-- ==== Sys2Proof/Machine/Spdm.lean ====
section
/-! DEFINITION. SPDM on the DOE mailboxes and over MCTP, and the IDE keys that its secured sessions carry (R527, R528, R573). -/

namespace Sys2Proof.Machine

/-- The state of SPDM on a transport. -/
def State.spdmOf (s : State) (t : SpdmTransport) : SpdmSt :=
  match t with
  | .doe p => (s.cxl.ports.getD p.val .down).doe
  | .mctp => s.spdm

/-- One CXL port changed. -/
def State.updPort (s : State) (p : Nat) (f : CxlPort → CxlPort) : State :=
  { s with cxl := { s.cxl with ports := s.cxl.ports.set p (f (s.cxl.ports.getD p .down)) } }

def State.setSpdm (s : State) (t : SpdmTransport) (x : SpdmSt) : State :=
  match t with
  | .doe p => s.updPort p.val (fun y => { y with doe := x })
  | .mctp => { s with spdm := x }

/-- Whether requests reach the module on a transport: a mailbox of a port whose link is up, or SMBus while Tolium runs (R527, R604). -/
def State.spdmReach (s : State) (t : SpdmTransport) : Bool :=
  match t with
  | .doe p => s.cxlUp p.val
  | .mctp => s.start.powered

/-- SPDM ERROR codes of DSP0274: InvalidRequest, UnexpectedRequest, UnsupportedRequest. -/
def spdmInvalid : Nat := 0x01
def spdmUnexpected : Nat := 0x04
def spdmUnsupported : Nat := 0x07

/-- A request answered: counted, and an ERROR response sets ERR_STAT bit 1 (R549, R550). -/
def State.spdmAnswer (s : State) (t : SpdmTransport) (r : SpdmResp) : State :=
  let s1 := s.countWrap .sec 0x068
  let s2 := match r with | .error _ => s1.raise .sec 1 | _ => s1
  s2.emit (.spdm t r)

/-- An SPDM request that has reached the module. -/
def State.onSpdm (s : State) (t : SpdmTransport) (f : State → State) : State := if s.spdmReach t then f s else s

/-- A request that needs the algorithms negotiated first. -/
def State.negotiated (s : State) (t : SpdmTransport) (f : State → State) : State :=
  if (s.spdmOf t).negotiated then f s else s.spdmAnswer t (.error spdmUnexpected)

/-- A signature by the algorithm selected. -/
def SpdmSt.sign (x : SpdmSt) (what : Nat) (m : List U8) : List U8 := deviceSign x.pss (Config.spdmSigned what m)

/-- SPDM_GET_VERSION (R527): version 1.2; what was negotiated before is forgotten. -/
def execSpdmGetVersion (t : SpdmTransport) (s : State) : Res :=
  .next (s.onSpdm t (fun s => (s.setSpdm t .fresh).spdmAnswer t (.version 0x12)))

/-- SPDM_GET_CAPABILITIES (R527). -/
def execSpdmGetCapabilities (t : SpdmTransport) (s : State) : Res :=
  .next (s.onSpdm t (fun s => s.spdmAnswer t .capabilities))

/-- The algorithms of R527 as bits of DSP0274's selection fields. -/
def asymMask : U32 := 0x0000000C
def hashMask : U32 := 0x00000001
def dheMask : U32 := 0x00000010
def aeadMask : U32 := 0x00000002

/-- SPDM_NEGOTIATE_ALGORITHMS (R527): of what the requester offers, only the algorithms of the subset are selected, one of each kind; without a base asymmetric algorithm and a base hash there is no agreement. -/
def execSpdmNegotiateAlgorithms (t : SpdmTransport) (asym hash dhe aead : U32) (s : State) : Res :=
  .next (s.onSpdm t (fun s =>
    let a := lowestBit (asym &&& asymMask)
    let h := hash &&& hashMask
    if a = 0 ∨ h = 0 then s.spdmAnswer t (.error spdmInvalid)
    else (s.setSpdm t { s.spdmOf t with negotiated := true, pss := decide (a = 8) }).spdmAnswer t (.algorithms a h (dhe &&& dheMask) (aead &&& aeadMask))))

/-- SPDM_GET_DIGESTS (R527): slot 0 alone. -/
def execSpdmGetDigests (t : SpdmTransport) (s : State) : Res :=
  .next (s.onSpdm t (fun s => s.negotiated t (fun s => s.spdmAnswer t (.digests (sha256 s.flash.certChain)))))

/-- SPDM_GET_CERTIFICATE (R524, R527): a piece of the chain of slot 0. -/
def execSpdmGetCertificate (t : SpdmTransport) (slot : Nat) (off len : U16) (s : State) : Res :=
  .next (s.onSpdm t (fun s => s.negotiated t (fun s =>
    if slot ≠ 0 ∨ s.flash.certChain.length < off.toNat then s.spdmAnswer t (.error spdmInvalid)
    else
      let piece := (s.flash.certChain.drop off.toNat).take len.toNat
      s.spdmAnswer t (.certificate piece (s.flash.certChain.length - off.toNat - piece.length)))))

/-- SPDM_CHALLENGE (R524, R527): signed with the device identity key. -/
def execSpdmChallenge (t : SpdmTransport) (slot : Nat) (nonce : List U8) (s : State) : Res :=
  .next (s.onSpdm t (fun s => s.negotiated t (fun s =>
    if slot ≠ 0 then s.spdmAnswer t (.error spdmInvalid)
    else
      let h := sha256 s.flash.certChain
      s.spdmAnswer t (.challengeAuth h ((s.spdmOf t).sign 1 (h ++ nonce))))))

/-- SPDM_GET_MEASUREMENTS (R528): index 0 asks how many blocks there are, 0xFF for all, 1 to 11 for one. -/
def execSpdmGetMeasurements (t : SpdmTransport) (index : U8) (sign : Bool) (nonce : List U8) (s : State) : Res :=
  .next (s.onSpdm t (fun s => s.negotiated t (fun s =>
    let all := (List.range 11).map (fun i => (i + 1, s.measurement (i + 1)))
    let i := index.toNat
    if 11 < i ∧ i < 0xFF then s.spdmAnswer t (.error spdmInvalid)
    else
      let blocks := if i = 0xFF then all else all.filter (fun (b : Nat × List U8) => decide (b.1 = i))
      let sig := if sign then (s.spdmOf t).sign 2 (blocks.flatMap (fun (b : Nat × List U8) => b.2) ++ nonce) else []
      s.spdmAnswer t (.measurements 11 blocks sig))))

/-- Secured sessions exist on DOE alone (R527). -/
def State.onDoe (s : State) (t : SpdmTransport) (f : State → State) : State :=
  match t with
  | .doe _ => s.negotiated t f
  | .mctp => s.spdmAnswer t (.error spdmUnsupported)

/-- SPDM_KEY_EXCHANGE (R527). -/
def execSpdmKeyExchange (t : SpdmTransport) (slot : Nat) (share : List U8) (s : State) : Res :=
  .next (s.onSpdm t (fun s => s.onDoe t (fun s =>
    if slot ≠ 0 then s.spdmAnswer t (.error spdmInvalid)
    else
      let k := Config.keyShare share
      (s.setSpdm t { s.spdmOf t with session := some false }).spdmAnswer t (.keyExchange k ((s.spdmOf t).sign 3 (share ++ k))))))

/-- SPDM_FINISH (R527): completes the session that KEY_EXCHANGE has opened. -/
def execSpdmFinish (t : SpdmTransport) (valid : Bool) (s : State) : Res :=
  .next (s.onSpdm t (fun s => s.onDoe t (fun s =>
    match (s.spdmOf t).session with
    | some false =>
      if valid then (s.setSpdm t { s.spdmOf t with session := some true }).spdmAnswer t .finish
      else (s.setSpdm t { s.spdmOf t with session := none }).spdmAnswer t (.error spdmInvalid)
    | _ => s.spdmAnswer t (.error spdmUnexpected))))

/-- SPDM_END_SESSION (R527). -/
def execSpdmEndSession (t : SpdmTransport) (s : State) : Res :=
  .next (s.onSpdm t (fun s => s.onDoe t (fun s =>
    match (s.spdmOf t).session with
    | some true => (s.setSpdm t { s.spdmOf t with session := none }).spdmAnswer t .endSession
    | _ => s.spdmAnswer t (.error spdmUnexpected))))

/-- SPDM_UNSUPPORTED (R527): any other request. -/
def execSpdmUnsupported (t : SpdmTransport) (_code : U8) (s : State) : Res :=
  .next (s.onSpdm t (fun s => s.spdmAnswer t (.error spdmUnsupported)))

/-- IDE_KEY_PROGRAM (R573): keys arrive only inside a completed secured session of the port's own mailbox, and are held per port and stream. -/
def execIdeKeyProgram (p : Fin 2) (stream : Fin 4) (key : List U8) (s : State) : Res :=
  .next (
    if s.cxlUp p.val && decide ((s.spdmOf (.doe p)).session = some true) then
      s.updPort p.val (fun x => { x with keys := putKey x.keys stream.val key })
    else s)

end Sys2Proof.Machine
end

· · · · ·

Within the listing above, extract exactly the lines from the line with "let s1 := s.countWrap .sec 0x068" to the line with "negotiated first. -/", the two named lines included, and no others.

■ Worked solution:
  let s1 := s.countWrap .sec 0x068
  let s2 := match r with | .error _ => s1.raise .sec 1 | _ => s1
  s2.emit (.spdm t r)

/-- An SPDM request that has reached the module. -/
def State.onSpdm (s : State) (t : SpdmTransport) (f : State → State) : State := if s.spdmReach t then f s else s

/-- A request that needs the algorithms negotiated first. -/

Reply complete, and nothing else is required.